Write out all of the data exactly as it appears.
[Opening Raw data section]
-- ==== Sys2Proof/Machine/Command.lean ====
section
/-! DEFINITION. The life every command shares (rules R221 to R223). The meaning of a command is its NEXT ATOMIC ACTION: from
`IDLE`, its issue (the modulus test, then accept or refusal); in flight, its enabled micro-step (log entry 8). -/

namespace Sys2Proof.Machine

/-- Cases 3 and 4 of a `CMD` write (rule R221): a reducing command whose lane's modulus is 0 is refused with
`InvalidArgument` (rule R243), any other is accepted as `accept` says. -/
def issueChecked (i : Instr) (ln : Lane) (accept : State → State) (s : State) : State :=
  if i.reducing && s.rd ln .M == 0 then refuseCommand .invalidArgument s else accept s

/-- The micro-step of phase `EXEC` (rule R223): present `X, Y, M` to the lane's unit, route the answer, complete. -/
def execMicroStep (ln : Lane) (op : BeOp) (s : State) : Result :=
  match backend ln op (s.rd ln .X) (s.rd ln .Y) (s.rd ln .M) with
  | some ans => .next (complete (routeAnswer ln ans s))
  | none => .fault .backendModulusZero

/-- A primitive command, codes 1 to 8 (rules R221, R223). It has no micro-step in the phases of `FIB` (rule R36 (f)). -/
def primitiveCommand (i : Instr) (ln : Lane) (op : BeOp) (s : State) : Result :=
  match s.phase with
  | .idle => .next (issueChecked i ln (acceptPrimitive i) s)
  | .exec => execMicroStep ln op s
  | .desc | .base | .asc | .fin => .fault .sequencing

end Sys2Proof.Machine
end

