-- ==== Sys2Proof/Machine/Bus.lean ====
section
/-! DEFINITION. The register bus (rules R60 to R72, R96): the two accesses `BusRead` (rule R225) and `BusWrite` (rules R226
to R230), the issue of a command (rule R221), the core's micro-step (rule R224), and one clock cycle of the ports (rules
R96, R224, R270 to R272). -/

namespace Sys2Proof.Machine

/-- The word a target reads as (rule R225). -/
def readTarget (s : State) : Target → Word
  | .id => idWord s
  | .ctrl => ctrlWord s
  | .status => statusWord s
  | .cmd => s.cmd
  | .lane ln r i => limb (s.rd ln r) i
  | .reserved => 0

/-- `BusRead(addr)` (rule R225): a function of the state, which it does not change (rule R64). -/
def busRead (s : State) (addr : Addr) : Word := readTarget s (targetOf s.L addr)

/-- A write of word `w` to `CMD` (rule R221): busy, illegal word, zero modulus, accept, in that order. The last two are
the command's own meaning from `IDLE`. -/
def issueCommand (w : Word) (s : State) : Result :=
  if s.busy then .next (raise .busyViolation s)
  else
    match decode w with
    | .error _ => .next (refuseCommand .illegalCommand s)
    | .ok i => exec i s

/-- An operand write: dropped with `BusyViolation` while busy (rule R227), else the addressed word is replaced
(rule R228). -/
def writeOperand (ln : Lane) (r : Reg) (i : Nat) (v : Word) (s : State) : State :=
  if s.busy then raise .busyViolation s else s.wr ln r (setLimb (s.rd ln r) i v)

/-- A write to a target (rule R226). -/
def writeTarget (t : Target) (v : Word) (s : State) : Result :=
  match t with
  | .id => .next s
  | .ctrl => .next (writeCtrl v s)
  | .status => .next (writeStatus v s)
  | .cmd => issueCommand v s
  | .lane ln r i => .next (if r.hostWritable then writeOperand ln r i v s else s)
  | .reserved => .next s

/-- `BusWrite(addr, v)` (rule R226). -/
def busWrite (addr : Addr) (v : Word) (s : State) : Result := writeTarget (targetOf s.L addr) v s

/-- One core micro-step (rule R224): a busy core reads `CMD` to know its command (rule R27) and takes that command's
enabled micro-step; an idle core has none. -/
def microStep (s : State) : Result :=
  if s.busy then
    match decode s.cmd with
    | .ok i => exec i s
    | .error _ => .fault .latchedCommandIllegal
  else .next s

/-- The input ports of one clock cycle (rule R96). -/
structure Pins where
  rst       : Bool
  bus_en    : Bool
  bus_we    : Bool
  bus_addr  : Addr
  bus_wdata : Word
  deriving DecidableEq, Repr

/-- The write half of an access: what the bus does to the state at the clock edge (rule R96). -/
def busEdge (p : Pins) (s : State) : Result :=
  if p.bus_en && p.bus_we then busWrite p.bus_addr p.bus_wdata s else .next s

/-- `bus_rdata` in the cycle, from the state before the edge: 0 under reset (rule R272) and without an access, the word
read in a read access (rule R96); in a write access the spec gives it no value (log entry 11). -/
def busRdata (p : Pins) (s : State) : Option Word :=
  if p.rst || !p.bus_en then some 0 else if p.bus_we then none else some (busRead s p.bus_addr)

/-- One rising clock edge (rules R96, R224, R270, R272): reset before everything; else the access, and after it, if `tick`
says that the core's micro-step takes effect at this edge, the micro-step that was enabled before the access. -/
def clockEdge (p : Pins) (tick : Bool) (s : State) : Result :=
  if p.rst then .next (resetBlock s)
  else if tick && s.busy then andThen (busEdge p s) microStep
  else busEdge p s

end Sys2Proof.Machine
end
[Closing Raw data section]
- [Solution below]:
-- ==== Sys2Proof/Machine/Command.lean ====
section
/-! DEFINITION. The life every command shares (rules R221 to R223). The meaning of a command is its NEXT ATOMIC ACTION: from
`IDLE`, its issue (the modulus test, then accept or refusal); in flight, its enabled micro-step (log entry 8). -/

namespace Sys2Proof.Machine

/-- Cases 3 and 4 of a `CMD` write (rule R221): a reducing command whose lane's modulus is 0 is refused with
`InvalidArgument` (rule R243), any other is accepted as `accept` says. -/
def issueChecked (i : Instr) (ln : Lane) (accept : State → State) (s : State) : State :=
  if i.reducing && s.rd ln .M == 0 then refuseCommand .invalidArgument s else accept s

/-- The micro-step of phase `EXEC` (rule R223): present `X, Y, M` to the lane's unit, route the answer, complete. -/
def execMicroStep (ln : Lane) (op : BeOp) (s : State) : Result :=
  match backend ln op (s.rd ln .X) (s.rd ln .Y) (s.rd ln .M) with
  | some ans => .next (complete (routeAnswer ln ans s))
  | none => .fault .backendModulusZero

/-- A primitive command, codes 1 to 8 (rules R221, R223). It has no micro-step in the phases of `FIB` (rule R36 (f)). -/
def primitiveCommand (i : Instr) (ln : Lane) (op : BeOp) (s : State) : Result :=
  match s.phase with
  | .idle => .next (issueChecked i ln (acceptPrimitive i) s)
  | .exec => execMicroStep ln op s
  | .desc | .base | .asc | .fin => .fault .sequencing

end Sys2Proof.Machine
end

-- ==== Sys2Proof/Machine/Bus.lean ====
section
/-! DEFINITION. The register bus (rules R60 to R72, R96): the two accesses `BusRead` (rule R225) and `BusWrite` (rules R226
to R230), the issue of a command (rule R221), the core's micro-step (rule R224), and one clock cycle of the ports (rules
R96, R224, R270 to R272). -/

namespace Sys2Proof.Machine

/-- The word a target reads as (rule R225). -/
def readTarget (s : State) : Target → Word
  | .id => idWord s
  | .ctrl => ctrlWord s
  | .status => statusWord s
  | .cmd => s.cmd
  | .lane ln r i => limb (s.rd ln r) i
  | .reserved => 0

/-- `BusRead(addr)` (rule R225): a function of the state, which it does not change (rule R64). -/
def busRead (s : State) (addr : Addr) : Word := readTarget s (targetOf s.L addr)

/-- A write of word `w` to `CMD` (rule R221): busy, illegal word, zero modulus, accept, in that order. The last two are
the command's own meaning from `IDLE`. -/
def issueCommand (w : Word) (s : State) : Result :=
  if s.busy then .next (raise .busyViolation s)
  else
    match decode w with
    | .error _ => .next (refuseCommand .illegalCommand s)
    | .ok i => exec i s

/-- An operand write: dropped with `BusyViolation` while busy (rule R227), else the addressed word is replaced
(rule R228). -/
def writeOperand (ln : Lane) (r : Reg) (i : Nat) (v : Word) (s : State) : State :=
  if s.busy then raise .busyViolation s else s.wr ln r (setLimb (s.rd ln r) i v)

/-- A write to a target (rule R226). -/
def writeTarget (t : Target) (v : Word) (s : State) : Result :=
  match t with
  | .id => .next s
  | .ctrl => .next (writeCtrl v s)
  | .status => .next (writeStatus v s)
  | .cmd => issueCommand v s
  | .lane ln r i => .next (if r.hostWritable then writeOperand ln r i v s else s)
  | .reserved => .next s

/-- `BusWrite(addr, v)` (rule R226). -/
def busWrite (addr : Addr) (v : Word) (s : State) : Result := writeTarget (targetOf s.L addr) v s

/-- One core micro-step (rule R224): a busy core reads `CMD` to know its command (rule R27) and takes that command's
enabled micro-step; an idle core has none. -/
def microStep (s : State) : Result :=
  if s.busy then
    match decode s.cmd with
    | .ok i => exec i s
    | .error _ => .fault .latchedCommandIllegal
  else .next s

/-- The input ports of one clock cycle (rule R96). -/
structure Pins where
  rst       : Bool
  bus_en    : Bool
  bus_we    : Bool
  bus_addr  : Addr
  bus_wdata : Word
  deriving DecidableEq, Repr

/-- The write half of an access: what the bus does to the state at the clock edge (rule R96). -/
def busEdge (p : Pins) (s : State) : Result :=
  if p.bus_en && p.bus_we then busWrite p.bus_addr p.bus_wdata s else .next s

/-- `bus_rdata` in the cycle, from the state before the edge: 0 under reset (rule R272) and without an access, the word
read in a read access (rule R96); in a write access the spec gives it no value (log entry 11). -/
def busRdata (p : Pins) (s : State) : Option Word :=
  if p.rst || !p.bus_en then some 0 else if p.bus_we then none else some (busRead s p.bus_addr)

/-- One rising clock edge (rules R96, R224, R270, R272): reset before everything; else the access, and after it, if `tick`
says that the core's micro-step takes effect at this edge, the micro-step that was enabled before the access. -/
def clockEdge (p : Pins) (tick : Bool) (s : State) : Result :=
  if p.rst then .next (resetBlock s)
  else if tick && s.busy then andThen (busEdge p s) microStep
  else busEdge p s

end Sys2Proof.Machine
end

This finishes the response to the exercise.